A claim that election officials have declined to include on the ballot the name of a person duly nominated by a qualified political party presents a justiciable controversy which the courts have an obligation to adjudicate in discharge of their responsibility to protect the rights of parties, candidates and electors to have access to the ballot. The doctrine of judicial abstention in favor of resolution by intraparty processes is premised on the assumption that those processes are available and that a resolution consistent with affirmation of this fundamental political right can be obtained.

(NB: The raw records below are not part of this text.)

-- ==== Sys2Proof/Certificates/Slice0/Obligations.lean ====
section
/-! DEFINITION. The statements about the model, for the provers. `Does`, `Performs`, `Computes` and their like (Sys2Proof/Safety.lean) say that an
instruction completes: from every state in which a thread is ready to execute it, `exec` answers the next state that the statement spells out whole, so
everything that the statement does not name is unchanged. -/

section

open Sys2Proof Sys2Proof.Machine

/-- O1. The bytes that the spec gives for IADD g5, g3, -2, (!p2) IADD g5, g3, 1000, IMAD g4, g5, 7, TSIGN cv2, LD.w32 g2, [k0 + g1*4] and ST.w32 g2,
[k0 + 8] decode to these instructions. -/
def Obligations.SampleWordsDecode : Prop :=
  decode [0x00#8, 0x50#8, 0x0C#8, 0xDD#8] = .ok (.iaddShort 0 5 3 0xDD, [])
  ∧ decode [0x02#8, 0x68#8, 0xC1#8, 0xC0#8, 0x3F#8, 0#8, 0#8, 0#8, 0xE8#8, 0x03#8, 0#8, 0#8]
      = .ok (.iadd ⟨2, 0xA, 5, 3, 0xFF, 0, 0, 1000⟩, [])
  ∧ decode [0x0C#8, 0x40#8, 0x14#8, 0xE6#8] = .ok (.imadShort 0 4 5 0xE6, [])
  ∧ decode [0xB0#8, 0#8, 0#8, 0x7A#8] = .ok (.tsignShort false 2, [])
  ∧ decode [0x85#8, 0x81#8, 0x00#8, 0x50#8, 0x00#8, 0x80#8, 0x40#8, 0x00#8] = .ok (.ldGBaseIndexed ⟨1, 0, 2, 0x40, 1, 0, 0x102, 0⟩, [])
  ∧ decode [0x98#8, 0x20#8, 0x00#8, 0x02#8] = .ok (.stW32Short 0 2 0 2, [])

/-- O2. For every well-formed instruction of a thread, long or short, with every operand at every value that its encoding admits, the decoder reads
its encoded bytes back as the same instruction and leaves the bytes that follow. -/
def Obligations.DecodeInvertsEncode : Prop :=
  ∀ (i : Instr) (rest : List Byte), i.wellFormed = true → isEvent i = false → decode (encode i ++ rest) = .ok (i, rest)

/-- O3. When the decoder answers an instruction, that instruction is a well-formed instruction of a thread, and its encoding followed by the rest is
the bytes that were read: no bit of an accepted word is dropped. -/
def Obligations.DecodeGivesTheWordBack : Prop :=
  ∀ (bs : List Byte) (i : Instr) (rest : List Byte), decode bs = .ok (i, rest) →
    i.wellFormed = true ∧ isEvent i = false ∧ encode i ++ rest = bs

/-- O4. A short word with an opcode from 0x30 on and a long word with an unassigned opcode are refused as ILLEGAL_OPCODE with that opcode, and a word
with length code 3 as ILLEGAL_ENCODING with REASON 1, FIELD 8 and LEN 3, each with its guard. -/
def Obligations.UnassignedOpcodesRefused : Prop :=
  ∀ (b0 b1 b2 b3 : Byte) (rest : List Byte),
    let w := leNat [b0, b1, b2, b3]
    let unassigned (n : Nat) : Prop := (0x31 ≤ n ∧ n ≤ 0x3F) ∨ n = 0x4F ∨ (0x58 ≤ n ∧ n ≤ 0x5F) ∨ (0x70 ≤ n ∧ n ≤ 0x7F) ∨ (0x86 ≤ n ∧ n ≤ 0x8F)
      ∨ (0x97 ≤ n ∧ n ≤ 0x9F) ∨ (0xA9 ≤ n ∧ n ≤ 0xAF) ∨ (0xBA ≤ n ∧ n ≤ 0xBF) ∨ (0xCC ≤ n ∧ n ≤ 0xCF) ∨ (0xD7 ≤ n ∧ n ≤ 0xDF) ∨ 0xE5 ≤ n
    (w % 4 = 0 → 0x30 ≤ w / 4 % 64 → decode (b0 :: b1 :: b2 :: b3 :: rest) = .error (.illegalOpcode (w / 4 % 64) true (BitVec.ofNat 4 (w / 2 ^ 8))))
    ∧ (w % 4 ≠ 0 → w % 4 ≠ 3 → 4 * (w % 4) ≤ rest.length → unassigned (w / 4 % 256) →
        decode (b0 :: b1 :: b2 :: b3 :: rest) = .error (.illegalOpcode (w / 4 % 256) false (BitVec.ofNat 4 (w / 2 ^ 10))))
    ∧ (w % 4 = 3 → decode (b0 :: b1 :: b2 :: b3 :: rest) = .error (.illegalEncoding 1 8 3 (BitVec.ofNat 4 (w / 2 ^ 10))))
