/-- A cohort whose threads have exited, one to be saved, one whose limit for draining has come, an aborting launch, a reset request. -/
theorem witness_CuratorEvents :
    (let x := go (.exitShort 0) lab
     let sv := lab.setCo 0 { lab.co 0 with taken := .save }
     let dr := lab.setCo 0 { lab.co 0 with taken := .drain 5 0 1 0 }
     let ab : State := { lab with launches := lab.launches.map fun l => { l with aborting := true } }
     let hr := State.withMem { lab with parts := lab.parts.set 0 { lab.pa 0 with hctrl := 0x1000 } } 0x1000 [1]
     [(x.co 0).place == .resident && (x.thsOf 0).all (fun t => (x.th t).run == .exited) && !x.busyOps (x.co 0) && !x.redsAway 0,
      (sv.co 0).taken == .save && (sv.co 0).place == .resident && !sv.saveWaits 0 && !sv.redsAway 0,
      (dr.co 0).taken == .drain 5 0 1 0 && (dr.launch 0 1).isSome,
      match ab.launch 0 1 with | some l => l.aborting && decide (l.state < 2) | none => false,
      lab.svc.booted, (hr.pa 0).present && (hr.pa 0).hctrl != 0 && gives (hr.hubRead 0 none (hr.pa 0).hctrl 64) fun r => field r.1 0 8 == 1 && field r.1 0x10 48 == 0])
      = List.replicate 6 true := by decide +kernel

/-- A thread at a PC that the cache lacks; a page that arrives for a parked thread; a refused thread; a write and a RED on their way; an outstanding
request; an access of the companion. -/
theorem witness_FabricAndHomeEvents :
    (let c : Ctx := { agent := .core 0, part := 0, core := some 0, quad := 0, seq := some 1 }
     let m : Migration := { id := 3, leaf := placedLeaf, pte := 0, frame := 0, askers := [.op 0 0] }
     let st := go (.stW32Short 0 2 0 2) (State.withG lab [(2, 5)])
     let rd := go (.red (w 0 0x40 6 0 0)) lab
     let rq : RemoteReq := { id := 4, agent := .thread 0, node := 9, seq := 0, part := 0, va := 0, off := 0, kind := 0, len := 4, mod := 0, data := [], sent := 0, again := 0, release := none, answer := none, learned := [] }
     [(issuing.co 0).place == .resident && (issuing.th 0).pc == 0x8000 && match issuing.fill c 0 (issuing.fetchKnown 0 1) 0x8000 with | .word _ _ _ => true | .wait _ _ => false,
      ({ lab with migrations := [m] } : State).migrations.any fun y => y.id == 3,
      ((lab.setTh 0 { lab.th 0 with run := .blocked (.page 3 0) }).th 0).run == .blocked (.page 3 0), lab.poison == [],
      ((go (.requestRetry 0) (lab.setTh 0 { lab.th 0 with run := .blocked .retry })).th 0).run == .ready,
      match st.writeRec 256 with | some r => isGlobal r.key && r.keys.all fun k => !st.refused r.agent { key := k, va := 0, mside := false, enc := false } | none => false,
      rd.prov.reds.any fun x => !rd.refused (.thread x.thread) { key := x.key, va := x.va, mside := false, enc := false },
      match ({ lab with fabric := { lab.fabric with reqs := [rq] } } : State).findReq 4 with | some x => x.answer == none | none => false,
      gives (lab.hostAccess { agent := .host 0, part := 0, core := none, quad := 48, seq := none } 0x40 false false 4 []) fun r => r.1.length == 4]) = List.replicate 9 true := by
  decide +kernel

/-- A request for this node, for a node without a route and for one with a route. -/
theorem witness_FabricAndHomeEvents_remote :
    lab.svc.booted = true ∧ lab.node = 0 ∧ lab.routePorts 5 = 0
    ∧ linked.routePorts 5 ≠ 0 := by decide +kernel

/-- Balances that reach their limits, a first and a last channel, a pending request for each answer, temperatures at their limits. -/
theorem witness_ManagementEvents :
    (let mail (k : Nat) : State := { State.reset with window := Memory.setAll State.reset.window 0x4000 [BitVec.ofNat 8 k, 0#8, 0#8, 0#8, 1#8] }
     [State.reset.parts.all fun p => !p.present, decide (-8 ≤ State.reset.refbal 255 + 0 - (8 : Int)), decide (State.reset.refbal 0 + 1 - 0 ≤ (8 : Int)),
      !(State.reset.chstat 255).testBit 5, (go (.retire 17) State.reset).svc.rebuilding.any fun c => c / 16 == 1,
      (mail 1).mailPending && (mail 1).win 0x4000 4 == 1, (mail 2).mailPending && (mail 2).win 0x4000 4 == 2, (mail 0).mailPending && (mail 0).win 0x4000 4 == 0,
      State.reset.pcap == 2200]) = List.replicate 9 true := by decide +kernel

/-- A ready, well-formed instruction of each part of the frame: integer, predicate destination, k destination, floating point. -/
theorem witness_RegisterFrame :
    ([(Instr.iadd (w 1 2 3 0 0), 0x00, w 1 2 3 0 0), (.iset (w 0x67 2 3 0 0), 0x1B, w 0x67 2 3 0 0), (.mov (w 0x5F 0 4 0 4), 0x18, w 0x5F 0 4 0 4),
      (.fscl (w 63 2 3 0 0), 0x30, w 63 2 3 0 0)].all fun x => canonOf x.1 == some (x.2.1, x.2.2) && x.1.wellFormed && decide (lab.Ready 0 x.2.1 x.2.2)
        && match exec x.1 lab with | .next _ => true | _ => false) = true := by decide +kernel

/-- Loads and stores of the smallest and the largest width that complete with no RED pending. -/
theorem witness_MemoryFrame :
    lab.prov.reds = []
    ∧ ([0, 4].all fun m => (Instr.ldKBase (w 60 0x40 0 0 m)).wellFormed && decide (lab.Ready 0 0x60 (w 60 0x40 0 0 m)) && decide (lab.Ready 0 0x62 (w 60 0x40 0 0 m))
        && gives (lab.portParts lab.tctx .write 0 (2 ^ wOf (w 60 0x40 0 0 m))) (fun r => match r.1 with
            | [(.here ls, 0, n)] => n == 2 ^ wOf (w 60 0x40 0 0 m) && gives (r.2.guardLocs lab.tctx .write 0 ls) fun _ => true
            | _ => false)
        && decide (lab.Ready 0 0x68 (w 60 1 0 0 m)) && (lab.cco.scrFail (lab.scrOff (w 60 1 0 0 m)) (2 ^ wOf (w 60 1 0 0 m))).isNone) = true := by decide +kernel

/-- `issuing` with these bytes at the member's PC. -/
def issuingWord (bs : List Nat) : State := State.withMem issuing 0x8000 bs

/-- A fetched word's mark: its guard, and whether its bytes could not be fetched. -/
def markOf (s : State) : Option (BitVec 4 × Bool) :=
  match ({ s with group := s.group.map fun g => { g with left := [] } } : State).fetch 0 with | .word (.mark _ _ g u) _ _ => some (g, u) | _ => none

/-- A marked word with guard 0, one with guard 0b1000, and one whose buffer entry is absent. -/
theorem witness_StepRunsTheFetchedInstruction_mark :
    (markOf (issuingWord [0xFC, 0, 0, 0]), markOf (issuingWord [0xFC, 0x08, 0, 0]),
      markOf ({ issuing with bufc := [(0, 0, 1, List.replicate 32 0#8)] }.setTh 0 { issuing.th 0 with pc := mkPtr 1 0 }))
      = (some (0, false), some (8, false), some (0, true)) := by decide +kernel

/-- Both stores of a state that issues a thread are canonical, and its step answers one whose stores are. -/
theorem witness_StepKeepsTheStores :
    issuing.wf ∧ (match step issuing with | .next s => Memory.wf s.mem && Memory.wf s.window | _ => false) = true :=
  ⟨⟨by decide +kernel, by decide +kernel⟩, by decide +kernel⟩

/-- A live cohort, and for each kind of operation that ends cancelled one where its core has it. -/
theorem witness_UnhandledFaultStopsTheCohort_stop :
    0 < lab.cohorts.length ∧ (lab.co 0).place = .resident
    ∧ ([(Phase.running, OpBody.tileLd 0 View.null 0 false []), (.running, .tileDec 0 0 false false []), (.running, .tileChk 0 0 1 []),
        (.held, .copy false 0 0 0 0 0 4 1 1 0 0 0 0), (.running, .copy true 1 0 3 0 0 4 1 1 0 0 0 0), (.running, .tileSt 0 View.null 0 0 1 false []),
        (.running, .tileAp 0 View.null 0 0 1 false [])].all fun x =>
          match (holding 2 0 x.1 0 x.2).findOp 0 5 with
          | some o => o.phase == x.1 && o.phase != .done && o.body == x.2 && ((holding 2 0 x.1 0 x.2).cancelEngine o).ops.all fun y => y.status == engStatus 0x47 0
          | none => false) = true := by decide +kernel

/-- Finite and special patterns at the borders of their classes, and an exact reciprocal. -/
theorem witness_FloatValues :
    ([1, 0x7F7FFFFF, 0x7F800000, 0x7F800001, FF.fp32.flushIn true 0x80000001].map fun v => match FF.fp32.value v with
      | .fin x => some (x.m != 0) | .inf _ => none | .nan => some false) = [some true, some true, none, some false, some false]
    ∧ (fsfValue .rne 0 0x3F800000).2 &&& OF = 0 := by decide +kernel

/-- MCHE without a chain, signed by its only member: its effect is a fault. -/
theorem witness_TeamInstructionsSignAndExecute_fault :
    (let o := w 5 0 0 0x79 0
     let s := team 1 1 0x94 o []
     let s1 := s.signs 0 0x94 o 1 []
     (decide (s.Ready 0 0x94 o), s.signFail 0 0x94 1 (s.cval 4 1) false == none, s1.allSigned 0 1 (s1.pointOf 0 1), s1.signedOf 0 1 (s1.pointOf 0 1),
       fails (teamEffectOf 0x94 { coh := 0, cv := 1, pt := s1.pointOf 0 1, ms := [0] } { s1 with cur := some 0 }) (· == .fault 0x12 (10 + 16))))
      = (true, true, true, [0], true) := by decide +kernel

/-- Two members with distinct lanes that name a factor view. -/
theorem witness_TeamValueResults_team :
    (let s := State.withV (team 2 3 0x53 (w 63 0x69 0 0x79 0) []) [(1, ⟨6, 13, 0, false, false, 0, 16, 16, 0, 0, 4, 1, 1024⟩)]
     let c : TeamCtx := { coh := 0, cv := 1, pt := { pc := 0x8000, op := 0x53, word := w 63 0x69 0 0x79 0, signed := [(0, [7]), (1, [9])] }, ms := [0, 1] }
     (decide c.ms.Nodup, c.ms.all (· < s.threads.length), c.ms.map fun t => (s.th t).lane, c.ms.map fun t => (s.th t).tid, c.pt.word.d.toNat,
       gives (s.viewOf 2 c.pt.word.a) (·.kind == 6))) = (true, true, [0, 1], [0, 1], 63, true) := by decide +kernel

/-- An INT8 A of 1 x 32 and B of 32 x 1 for an INT32 C of 1 x 1, and a CF32 A, B and C. -/
def mmaLab (op : Nat) (o : Canon) : State :=
  State.withV (team 1 1 op o [])
    [(0, ⟨3, 4, 0, true, false, 0x800, 1, 1, 32, 0, 0, 0, 0⟩), (1, ⟨5, 2, 0, false, false, 0, 1, 32, 32, 0, 0, 0, 0⟩), (2, ⟨5, 2, 0, false, false, 0x100, 32, 1, 32, 0, 0, 0, 0⟩),
      (3, ⟨4, 13, 0, false, false, 0x900, 1, 1, 32, 0, 0, 0, 0⟩), (4, ⟨5, 15, 0, false, false, 0xA00, 1, 2, 32, 0, 0, 0, 0⟩), (5, ⟨5, 15, 0, false, false, 0xB00, 2, 1, 32, 0, 0, 0, 0⟩)]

In this case, it appears that because the dispute arose at the highest state level of the party (see fn 14 and accompanying text) it cannot be resolved through internal processes of the party. It is, therefore, incumbent on this Court to provide a meaningful remedy so that a minority faction does not preclude exercise by the majority of their electoral rights.
Further, a decision with “opinion to follow” does not comply with either the letter or spirit of the constitutional requirement that a decision of this Court contain a statement of the reasons for decision.
I
The facts were not developed at a hearing and, therefore, the nature of the dispute does not adequately appear on the record.
Morse and Chapman each issued calls for state conventions of the party, and separate conventions were held.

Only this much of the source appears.